* _DATA UNDER STUDY_
----
/-- Inside the address space the host lays a byte by writing it, then goes on at the next address (R22). -/
theorem Memory.place_cons (m : Memory) {a : Nat} (ha : a < 256) (v : Byte) (l : List Byte) :
    m.place a (v :: l) = (m.write a v).place (a + 1) l := by
  rw [Memory.place, if_pos (show a < Config.memSize from ha)]

/-- Laying bytes from `a` on changes no cell below `a`. -/
theorem Memory.read_place_below {m : Memory} (hm : m.wf = true) {a x : Nat} {l : List Byte}
    (hl : a + l.length ≤ 256) (hx : x < a) : (m.place a l).read x = m.read x := by
  induction l generalizing m a with
  | nil => rfl
  | cons v rest ih =>
    rw [List.length_cons] at hl
    have ha : a < 256 := by omega
    rw [Memory.place_cons m ha, ih (Memory.wf_write hm ha) (by omega) (by omega),
      Memory.read_write_other hm v (by omega)]

/-- At offset `i` from `a` stands byte `i` of the bytes laid there, and past the last one what stood there before. -/
theorem Memory.read_place_offset {m : Memory} (hm : m.wf = true) {a : Nat} {l : List Byte}
    (hl : a + l.length ≤ 256) (i : Nat) : (m.place a l).read (a + i) = l.getD i (m.read (a + i)) := by
  induction l generalizing m a i with
  | nil => rfl
  | cons v rest ih =>
    rw [List.length_cons] at hl
    have ha : a < 256 := by omega
    have hw : (m.write a v).wf = true := Memory.wf_write hm ha
    have hrest : a + 1 + rest.length ≤ 256 := by omega
    rw [Memory.place_cons m ha]
    cases i with
    | zero => exact (Memory.read_place_below hw hrest (Nat.lt_succ_self a)).trans (Memory.read_write_same hm a v)
    | succ j =>
      have hoff : a + (j + 1) = a + 1 + j := by omega
      rw [hoff, ih hw hrest j, Memory.read_write_other hm v (by omega), List.getD_cons_succ]

/-- The loader replaces the first cells by the image and no other (R22). -/
theorem State.read_load {s : State} (hs : s.mem.wf = true) {image : List Byte} (hl : image.length ≤ 256) (x : Nat) :
    (s.load image).mem.read x = image.getD x (s.mem.read x) := by
  have h := Memory.read_place_offset hs (a := 0) ((Nat.zero_add _).trans_le hl) x
  rwa [Nat.zero_add] at h

/-- An image that fits memory launches from reset with the image loaded (R105). -/
theorem launch_eq_some {image : List Byte} (h : image.length ≤ 256) :
    launch image = some (State.reset.load image) := if_pos h

/-- With nothing loaded, reset latches three zero bytes (R105). -/
theorem reset_latches : State.reset.Latches 0x00 0x00 0x00 := ⟨rfl, by decide, rfl, rfl, rfl⟩

/-- Settles O36: loading replaces the first cells of reset's memory, which reads as zero, and no other field; the
empty image leaves the opcode byte 0x00, which is none of the 13. -/
theorem launchStateHoldsTheImage : Obligations.LaunchStateHoldsTheImage :=
  ⟨fun _ hl => ⟨_, launch_eq_some hl, State.read_load State.reset_mem_wf hl, rfl, rfl, rfl, rfl, rfl⟩,
    State.reset, rfl, unknownOpcodeRaisesDecodeError _ _ _ _ reset_latches (by decide)⟩

end Sys2Proof.Machine

/-! Decode and encode in both directions (spec/30_encoding.md R38 to R43). -/

namespace Sys2Proof

/-- The bytes of an instruction, with RET's following byte, decode to it, whatever comes after (R40). -/
theorem decodeBytes_encode (i : Instr) (x y : Byte) :
    decodeBytes (encode i ++ i.following ++ [x, y]) = .ok i := by
  cases i <;> rfl

/-- Each of the 13 opcode bytes decodes, and the latches begin with the bytes of the instruction (R42). -/
theorem decode_recognised {ir : Byte} (h : ir ∈ recognisedOpcodes) (a b : Byte) :
    ∃ i rest, decode ir a b = .ok i ∧ [ir, a, b] = encode i ++ i.following ++ rest := by
  simp only [recognisedOpcodes, List.mem_cons, List.not_mem_nil, or_false] at h
  rcases h with rfl | rfl | rfl | rfl | rfl | rfl | rfl | rfl | rfl | rfl | rfl | rfl | rfl <;>
    exact ⟨_, _, rfl, rfl⟩

/-- A byte that decodes is one of the 13 (R43). -/
theorem recognised_of_decode {ir a b : Byte} {i : Instr} (h : decode ir a b = .ok i) : ir ∈ recognisedOpcodes := by
  by_contra hir
  rw [decode_unrecognised hir] at h
  cases h

/-- The latches that decode begin with the bytes of the instruction (R40). -/
theorem encode_begins_latches {ir a b : Byte} {i : Instr} (h : decode ir a b = .ok i) :
    ∃ rest, [ir, a, b] = encode i ++ i.following ++ rest := by
  obtain ⟨j, rest, hj, hbytes⟩ := decode_recognised (recognised_of_decode h) a b
  obtain rfl : i = j := Except.ok.inj (h.symm.trans hj)
  exact ⟨rest, hbytes⟩

/-- The decoder refuses exactly the bytes outside the 13 (R43). -/
theorem decode_eq_unknownOpcode_iff (ir a b : Byte) :
    decode ir a b = .error (.unknownOpcode ir) ↔ ir ∉ recognisedOpcodes := by
  refine ⟨fun h hir => ?_, fun hir => decode_unrecognised hir a b⟩
  obtain ⟨i, -, hi, -⟩ := decode_recognised hir a b
  rw [hi] at h
  cases h

/-- Settles O1: decoding inverts encoding by the opcode's row; conversely a byte that decodes is one of the 13, and
each row of the table begins with the bytes of its instruction. -/
theorem decodeAndEncodeAgree : Obligations.DecodeAndEncodeAgree :=
  ⟨decodeBytes_encode, fun _ _ _ _ => encode_begins_latches, decode_eq_unknownOpcode_iff⟩

/-- Settles O3: each word is closed, and evaluating the table gives its row. -/
theorem wordsDecodeAsTheTableSays : Obligations.WordsDecodeAsTheTableSays := by
  unfold Obligations.WordsDecodeAsTheTableSays
  decide

/-- The operand bytes used as register indices are the first latches, in order (R41, R84). -/
theorem registerBytes_begin_latches {ir a b : Byte} {i : Instr} (h : decode ir a b = .ok i) :
    i.registerBytes <+: [a, b] := by
  obtain ⟨rest, hbytes⟩ := encode_begins_latches h
  cases i <;> cases hbytes <;> simp [Instr.registerBytes]

/-- Only MUL, ADD and CMP use two register operands (R42). -/
theorem opcode_of_two_registerBytes {i : Instr} {a b : Byte} (h : i.registerBytes = [a, b]) :
    i.opcode ∈ [0xA2#8, 0xA0#8, 0xA7#8] := by
  cases i with
  | mul | add | cmp => simp [Instr.opcode, opMul, opAdd, opCmp]
  | hlt | ldi | prn | push | pop | call | ret | jmp | jeq | jne => cases h

end Sys2Proof

/-! What the fetch and the decode phases answer, and the step of a stopped engine (spec/40_engine_cycle.md R48 to
R50). -/

namespace Sys2Proof.Machine

/-- The first of the three reads above address 255 decides the error: it is the one at 256, or at `pc` where that
is higher (R49, R89). -/
theorem fetch_above {s : State} (h : 254 ≤ s.pc.toNat) :
    fetch s = .error (.memoryRange s.pc (max s.pc.toNat 256)) := by
  rcases (by omega : s.pc.toNat = 254 ∨ s.pc.toNat = 255 ∨ 256 ≤ s.pc.toNat) with hpc | hpc | hpc
  · simp [fetch, hpc]
  · simp [fetch, hpc]
  · simp [fetch, hpc]

/-- What a successful fetch latches (R49). -/
theorem fetch_ok {s : State} {ir a b : Byte} (h : fetch s = .ok (ir, a, b)) :
    s.pc.toNat ≤ 253 ∧ s.mem.read s.pc.toNat = ir ∧ s.mem.read (s.pc.toNat + 1) = a ∧
      s.mem.read (s.pc.toNat + 2) = b := by
  by_cases hpc : s.pc.toNat ≤ 253
  · rw [fetch_inRange hpc] at h
    cases h
    exact ⟨hpc, rfl, rfl, rfl⟩
  · rw [fetch_above (by omega)] at h
    cases h

/-- A failed fetch is the error of the step's fetch and decode (R54). -/
theorem fetchDecode_of_fetch_error {s : State} {e : EngineError} (h : fetch s = .error e) :
    fetchDecode s = .error e := by
  rw [fetchDecode, h]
----
All lines above that contain the word "true" are to be copied.

* _REPLY_
theorem Memory.read_place_below {m : Memory} (hm : m.wf = true) {a x : Nat} {l : List Byte}
theorem Memory.read_place_offset {m : Memory} (hm : m.wf = true) {a : Nat} {l : List Byte}
    have hw : (m.write a v).wf = true := Memory.wf_write hm ha
theorem State.read_load {s : State} (hs : s.mem.wf = true) {image : List Byte} (hl : image.length ≤ 256) (x : Nat) :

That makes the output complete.